## RECORDS
-- ==== Sys2Proof/Laws/Ops.lean ====
section
/-! SUPPORT. What each shared operation of Machine/Ops.lean can do, said once. -/

namespace Sys2Proof.Machine

/-! ## Reset -/

theorem unlessReset_of_running {s : State} (h : s.part.inReset = false) (f : State → State) :
    unlessReset s f = f s := by simp [unlessReset, h]

theorem unlessReset_of_reset {s : State} (h : s.part.inReset = true) (f : State → State) : unlessReset s f = s := by
  simp [unlessReset, h]

/-! ## Responses and marks -/

/-- A response joins the tail, or is lost and LINK is raised. -/
theorem postResponse_cases (r : Response) (s : State) :
    (s.report.responses.length < Config.responseCap ∧
      postResponse r s = s.setReport { s.report with responses := s.report.responses ++ [.held r] }) ∨
    (Config.responseCap ≤ s.report.responses.length ∧ postResponse r s = raiseLink .responseFull s) := by
  unfold postResponse
  split
  · exact .inl ⟨‹_›, rfl⟩
  · exact .inr ⟨by omega, rfl⟩

theorem postResponse_of_room {r : Response} {s : State} (h : s.report.responses.length < Config.responseCap) :
    postResponse r s = s.setReport { s.report with responses := s.report.responses ++ [.held r] } := by
  simp [postResponse, h]

@[simp] theorem postResponse_link (r : Response) (s : State) : (postResponse r s).link = s.link := by
  unfold postResponse; split <;> rfl
@[simp] theorem postResponse_tables (r : Response) (s : State) : (postResponse r s).tables = s.tables := by
  unfold postResponse; split <;> rfl
@[simp] theorem postResponse_planner (r : Response) (s : State) : (postResponse r s).planner = s.planner := by
  unfold postResponse; split <;> rfl
@[simp] theorem postResponse_executor (r : Response) (s : State) : (postResponse r s).executor = s.executor := by
  unfold postResponse; split <;> rfl
@[simp] theorem postResponse_keptFreq (r : Response) (s : State) : (postResponse r s).keptFreq = s.keptFreq := by
  unfold postResponse; split <;> rfl
@[simp] theorem postResponse_governor (r : Response) (s : State) : (postResponse r s).governor = s.governor := by
  unfold postResponse; split <;> rfl
@[simp] theorem postResponse_port (r : Response) (s : State) : (postResponse r s).port = s.port := by
  unfold postResponse; split <;> rfl
@[simp] theorem postResponse_part (r : Response) (s : State) : (postResponse r s).part = s.part := by
  unfold postResponse; split <;> rfl
@[simp] theorem postResponse_pending (r : Response) (s : State) : (postResponse r s).pending = s.pending := by
  unfold postResponse; split <;> rfl

/-- Filling a place changes neither the number of places nor any that is not reserved. -/
@[simp] theorem fillPlace_length (r : Response) (ps : List Place) : (fillPlace r ps).length = ps.length := by
  induction ps with
  | nil => rfl
  | cons p rest ih => cases p <;> simp [fillPlace, ih]

/-- With no place reserved before it, the place just reserved at the tail takes the response. -/
theorem fillPlace_reserved (r : Response) (ps : List Place) (h : ∀ p ∈ ps, p ≠ .reserved) :
    fillPlace r (ps ++ [.reserved]) = ps ++ [.held r] := by
  induction ps with
  | nil => rfl
  | cons p rest ih =>
    cases p with
    | reserved => exact absurd rfl (h _ (by simp))
    | held q =>
      have := ih fun p hp => h p (by simp [hp])
      simp [fillPlace, this]

@[simp] theorem reportMark_link (t : Tag) (s : State) : (reportMark t s).link = s.link := by
  unfold reportMark; split <;> rfl
@[simp] theorem reportMark_tables (t : Tag) (s : State) : (reportMark t s).tables = s.tables := by
  unfold reportMark; split <;> rfl
@[simp] theorem reportMark_planner (t : Tag) (s : State) : (reportMark t s).planner = s.planner := by
  unfold reportMark; split <;> rfl
@[simp] theorem reportMark_executor (t : Tag) (s : State) : (reportMark t s).executor = s.executor := by
  unfold reportMark; split <;> rfl
@[simp] theorem reportMark_keptFreq (t : Tag) (s : State) : (reportMark t s).keptFreq = s.keptFreq := by
  unfold reportMark; split <;> rfl
@[simp] theorem reportMark_governor (t : Tag) (s : State) : (reportMark t s).governor = s.governor := by
  unfold reportMark; split <;> rfl
@[simp] theorem reportMark_port (t : Tag) (s : State) : (reportMark t s).port = s.port := by
  unfold reportMark; split <;> rfl
@[simp] theorem reportMark_part (t : Tag) (s : State) : (reportMark t s).part = s.part := by
  unfold reportMark; split <;> rfl
@[simp] theorem reportMark_pending (t : Tag) (s : State) : (reportMark t s).pending = s.pending := by
  unfold reportMark; split <;> rfl
@[simp] theorem reportMark_responses (t : Tag) (s : State) :
    (reportMark t s).report.responses = s.report.responses := by
  unfold reportMark; split <;> rfl
@[simp] theorem reportMark_enables (t : Tag) (s : State) : (reportMark t s).report.enables = s.report.enables := by
  unfold reportMark; split <;> rfl
@[simp] theorem reportMark_events (t : Tag) (s : State) : (reportMark t s).report.events = s.report.events := by
  unfold reportMark; split <;> rfl

/-- The mark report queue never grows beyond its capacity (R176). -/
theorem reportMark_marks_length (t : Tag) (s : State) (h : s.report.marks.length ≤ Config.markCap) :
    (reportMark t s).report.marks.length ≤ Config.markCap := by
  unfold reportMark
  split
  · simp; omega
  · exact h

/-! ## Immediate packets -/

/-- What becomes of an immediate packet: refused by the Link Receiver, handed to its owner, or discarded. -/
theorem handImmediate_cases (kind : Byte) (tag : Tag) (owner : State → State × Reply) (s : State) :
    (s.part.state = .unconfigured ∧ isSetupQueryMask kind = false ∧
      handImmediate kind tag owner s = postResponse ⟨kind, tag, .refused .notConfigured, []⟩ s) ∨
    ((s.part.state ≠ .unconfigured ∨ isSetupQueryMask kind = true) ∧
      s.report.responses.length < Config.responseCap ∧
      handImmediate kind tag owner s =
        answer ((owner (reservePlace s)).2.response kind tag) (owner (reservePlace s)).1) ∨
    ((s.part.state ≠ .unconfigured ∨ isSetupQueryMask kind = true) ∧
      Config.responseCap ≤ s.report.responses.length ∧
      handImmediate kind tag owner s = raiseLink .responseFull s) := by
  unfold handImmediate
  split
  · exact .inl ⟨‹_ ∧ _›.1, ‹_ ∧ _›.2, rfl⟩
  · rename_i h
    have h' : s.part.state ≠ .unconfigured ∨ isSetupQueryMask kind = true := by
      by_cases hu : s.part.state = .unconfigured
      · exact .inr (by simpa [hu] using h)
      · exact .inl hu
    split
    · exact .inr (.inl ⟨h', ‹_›, rfl⟩)
    · exact .inr (.inr ⟨h', by omega, rfl⟩)

theorem handImmediate_of_room {kind : Byte} {tag : Tag} {owner : State → State × Reply} {s : State}
    (hu : s.part.state ≠ .unconfigured ∨ isSetupQueryMask kind = true)
    (hr : s.report.responses.length < Config.responseCap) :
    handImmediate kind tag owner s =
      answer ((owner (reservePlace s)).2.response kind tag) (owner (reservePlace s)).1 := by
  rcases handImmediate_cases kind tag owner s with ⟨h1, h2, -⟩ | ⟨-, -, h⟩ | ⟨-, h2, -⟩
  · rcases hu with hu | hu
    · exact absurd h1 hu
    · simp [h2] at hu
  · exact h
  · omega

/-! ## Actions -/

@[simp] theorem performAction_link (s : State) (a : Action) : (performAction s a).link = s.link := by
  cases a <;> simp [performAction]
@[simp] theorem performAction_tables (s : State) (a : Action) : (performAction s a).tables = s.tables := by
  cases a <;> simp [performAction]
@[simp] theorem performAction_planner (s : State) (a : Action) : (performAction s a).planner = s.planner := by
  cases a <;> simp [performAction]
@[simp] theorem performAction_executor (s : State) (a : Action) : (performAction s a).executor = s.executor := by
  cases a <;> simp [performAction]
@[simp] theorem performAction_keptFreq (s : State) (a : Action) : (performAction s a).keptFreq = s.keptFreq := by
  cases a <;> simp [performAction]
@[simp] theorem performAction_governor (s : State) (a : Action) : (performAction s a).governor = s.governor := by
  cases a <;> simp [performAction]
@[simp] theorem performAction_part (s : State) (a : Action) : (performAction s a).part = s.part := by
  cases a <;> simp [performAction]
@[simp] theorem performAction_pending (s : State) (a : Action) : (performAction s a).pending = s.pending := by
  cases a <;> simp [performAction]
@[simp] theorem performAction_responses (s : State) (a : Action) :
    (performAction s a).report.responses = s.report.responses := by cases a <;> simp [performAction]

/-- Actions touch the Report Unit's marks and the auxiliary lines, and nothing else. -/
theorem performActions_induct {P : State → Prop} (hstep : ∀ s a, P s → P (performAction s a)) :
    ∀ (as : List Action) (s : State), P s → P (performActions s as) := by
  intro as
  induction as with
  | nil => exact fun s h => h
  | cons a rest ih => exact fun s h => ih _ (hstep s a h)

@[simp] theorem performActions_link (s : State) (as : List Action) : (performActions s as).link = s.link :=
  performActions_induct (P := fun t => t.link = s.link) (by simp) as s rfl
@[simp] theorem performActions_tables (s : State) (as : List Action) : (performActions s as).tables = s.tables :=
  performActions_induct (P := fun t => t.tables = s.tables) (by simp) as s rfl
@[simp] theorem performActions_planner (s : State) (as : List Action) : (performActions s as).planner = s.planner :=
  performActions_induct (P := fun t => t.planner = s.planner) (by simp) as s rfl
@[simp] theorem performActions_executor (s : State) (as : List Action) :
    (performActions s as).executor = s.executor :=
  performActions_induct (P := fun t => t.executor = s.executor) (by simp) as s rfl
@[simp] theorem performActions_keptFreq (s : State) (as : List Action) :
    (performActions s as).keptFreq = s.keptFreq :=
  performActions_induct (P := fun t => t.keptFreq = s.keptFreq) (by simp) as s rfl
@[simp] theorem performActions_governor (s : State) (as : List Action) :
    (performActions s as).governor = s.governor :=
  performActions_induct (P := fun t => t.governor = s.governor) (by simp) as s rfl
@[simp] theorem performActions_part (s : State) (as : List Action) : (performActions s as).part = s.part :=
  performActions_induct (P := fun t => t.part = s.part) (by simp) as s rfl
@[simp] theorem performActions_pending (s : State) (as : List Action) :
    (performActions s as).pending = s.pending :=
  performActions_induct (P := fun t => t.pending = s.pending) (by simp) as s rfl
@[simp] theorem performActions_responses (s : State) (as : List Action) :
    (performActions s as).report.responses = s.report.responses :=
  performActions_induct (P := fun t => t.report.responses = s.report.responses) (by simp) as s rfl

/-! ## Faults -/

/-- What the raising of a fault does goes by the part state alone (R148). -/
theorem raiseFault_cases (c : FaultCode) (s : State) :
    (s.part.state = .unconfigured ∧ raiseFault c s = s) ∨
    (s.part.state = .fault ∧ raiseFault c s = furtherFault s) ∨
    ((s.part.state = .parked ∨ s.part.state = .running ∨ s.part.state = .recovering) ∧
      raiseFault c s = enterFault c s) := by
  unfold raiseFault
  split <;> simp_all

theorem raiseFault_of_working {c : FaultCode} {s : State}
    (h : s.part.state = .parked ∨ s.part.state = .running ∨ s.part.state = .recovering) :
    raiseFault c s = enterFault c s := by
  rcases h with h | h | h <;> simp [raiseFault, h]

theorem raiseFault_of_fault {c : FaultCode} {s : State} (h : s.part.state = .fault) :
    raiseFault c s = furtherFault s := by simp [raiseFault, h]

@[simp] theorem raiseFault_link (c : FaultCode) (s : State) : (raiseFault c s).link = s.link := by
  unfold raiseFault; split <;> rfl
@[simp] theorem raiseFault_tables (c : FaultCode) (s : State) : (raiseFault c s).tables = s.tables := by
  unfold raiseFault; split <;> rfl
@[simp] theorem raiseFault_planner (c : FaultCode) (s : State) : (raiseFault c s).planner = s.planner := by
  unfold raiseFault; split <;> rfl
@[simp] theorem raiseFault_keptFreq (c : FaultCode) (s : State) : (raiseFault c s).keptFreq = s.keptFreq := by
  unfold raiseFault; split <;> rfl
@[simp] theorem raiseFault_governor (c : FaultCode) (s : State) : (raiseFault c s).governor = s.governor := by
  unfold raiseFault; split <;> rfl
@[simp] theorem raiseFault_pending (c : FaultCode) (s : State) : (raiseFault c s).pending = s.pending := by
  unfold raiseFault; split <;> rfl
@[simp] theorem raiseFault_responses (c : FaultCode) (s : State) :
    (raiseFault c s).report.responses = s.report.responses := by unfold raiseFault; split <;> rfl
@[simp] theorem raiseFault_marks (c : FaultCode) (s : State) :
    (raiseFault c s).report.marks = s.report.marks := by unfold raiseFault; split <;> rfl
@[simp] theorem raiseFault_queue (c : FaultCode) (s : State) :
    (raiseFault c s).executor.queue = s.executor.queue := by unfold raiseFault; split <;> rfl
@[simp] theorem raiseFault_position (c : FaultCode) (s : State) :
    (raiseFault c s).executor.position = s.executor.position := by unfold raiseFault; split <;> rfl
@[simp] theorem raiseFault_setup (c : FaultCode) (s : State) : (raiseFault c s).part.setup = s.part.setup := by
  unfold raiseFault; split <;> rfl
@[simp] theorem raiseFault_inReset (c : FaultCode) (s : State) :
    (raiseFault c s).part.inReset = s.part.inReset := by unfold raiseFault; split <;> rfl
@[simp] theorem raiseFault_held (c : FaultCode) (s : State) : (raiseFault c s).port.held = s.port.held := by
  unfold raiseFault; split <;> rfl
@[simp] theorem raiseFault_missed (c : FaultCode) (s : State) : (raiseFault c s).port.missed = s.port.missed := by
  unfold raiseFault; split <;> rfl
@[simp] theorem raiseFault_sending (c : FaultCode) (s : State) : (raiseFault c s).port.sending = s.port.sending := by
  unfold raiseFault; split <;> rfl


end Sys2Proof.Machine
end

## WHAT YOU ARE ASKED TO DO
Repeat, word for word, the lines above between the line holding "t s).planner = s.planner := by" and the line holding "(s.part.state = .unconfigured ∧ isSetupQueryMask", inclusive; omit everything else.

## REPLY TO THE TASK
@[simp] theorem reportMark_planner (t : Tag) (s : State) : (reportMark t s).planner = s.planner := by
  unfold reportMark; split <;> rfl
@[simp] theorem reportMark_executor (t : Tag) (s : State) : (reportMark t s).executor = s.executor := by
  unfold reportMark; split <;> rfl
@[simp] theorem reportMark_keptFreq (t : Tag) (s : State) : (reportMark t s).keptFreq = s.keptFreq := by
  unfold reportMark; split <;> rfl
@[simp] theorem reportMark_governor (t : Tag) (s : State) : (reportMark t s).governor = s.governor := by
  unfold reportMark; split <;> rfl
@[simp] theorem reportMark_port (t : Tag) (s : State) : (reportMark t s).port = s.port := by
  unfold reportMark; split <;> rfl
@[simp] theorem reportMark_part (t : Tag) (s : State) : (reportMark t s).part = s.part := by
  unfold reportMark; split <;> rfl
@[simp] theorem reportMark_pending (t : Tag) (s : State) : (reportMark t s).pending = s.pending := by
  unfold reportMark; split <;> rfl
@[simp] theorem reportMark_responses (t : Tag) (s : State) :
    (reportMark t s).report.responses = s.report.responses := by
  unfold reportMark; split <;> rfl
@[simp] theorem reportMark_enables (t : Tag) (s : State) : (reportMark t s).report.enables = s.report.enables := by
  unfold reportMark; split <;> rfl
@[simp] theorem reportMark_events (t : Tag) (s : State) : (reportMark t s).report.events = s.report.events := by
  unfold reportMark; split <;> rfl

/-- The mark report queue never grows beyond its capacity (R176). -/
theorem reportMark_marks_length (t : Tag) (s : State) (h : s.report.marks.length ≤ Config.markCap) :
    (reportMark t s).report.marks.length ≤ Config.markCap := by
  unfold reportMark
  split
  · simp; omega
  · exact h

/-! ## Immediate packets -/

/-- What becomes of an immediate packet: refused by the Link Receiver, handed to its owner, or discarded. -/
theorem handImmediate_cases (kind : Byte) (tag : Tag) (owner : State → State × Reply) (s : State) :
    (s.part.state = .unconfigured ∧ isSetupQueryMask kind = false ∧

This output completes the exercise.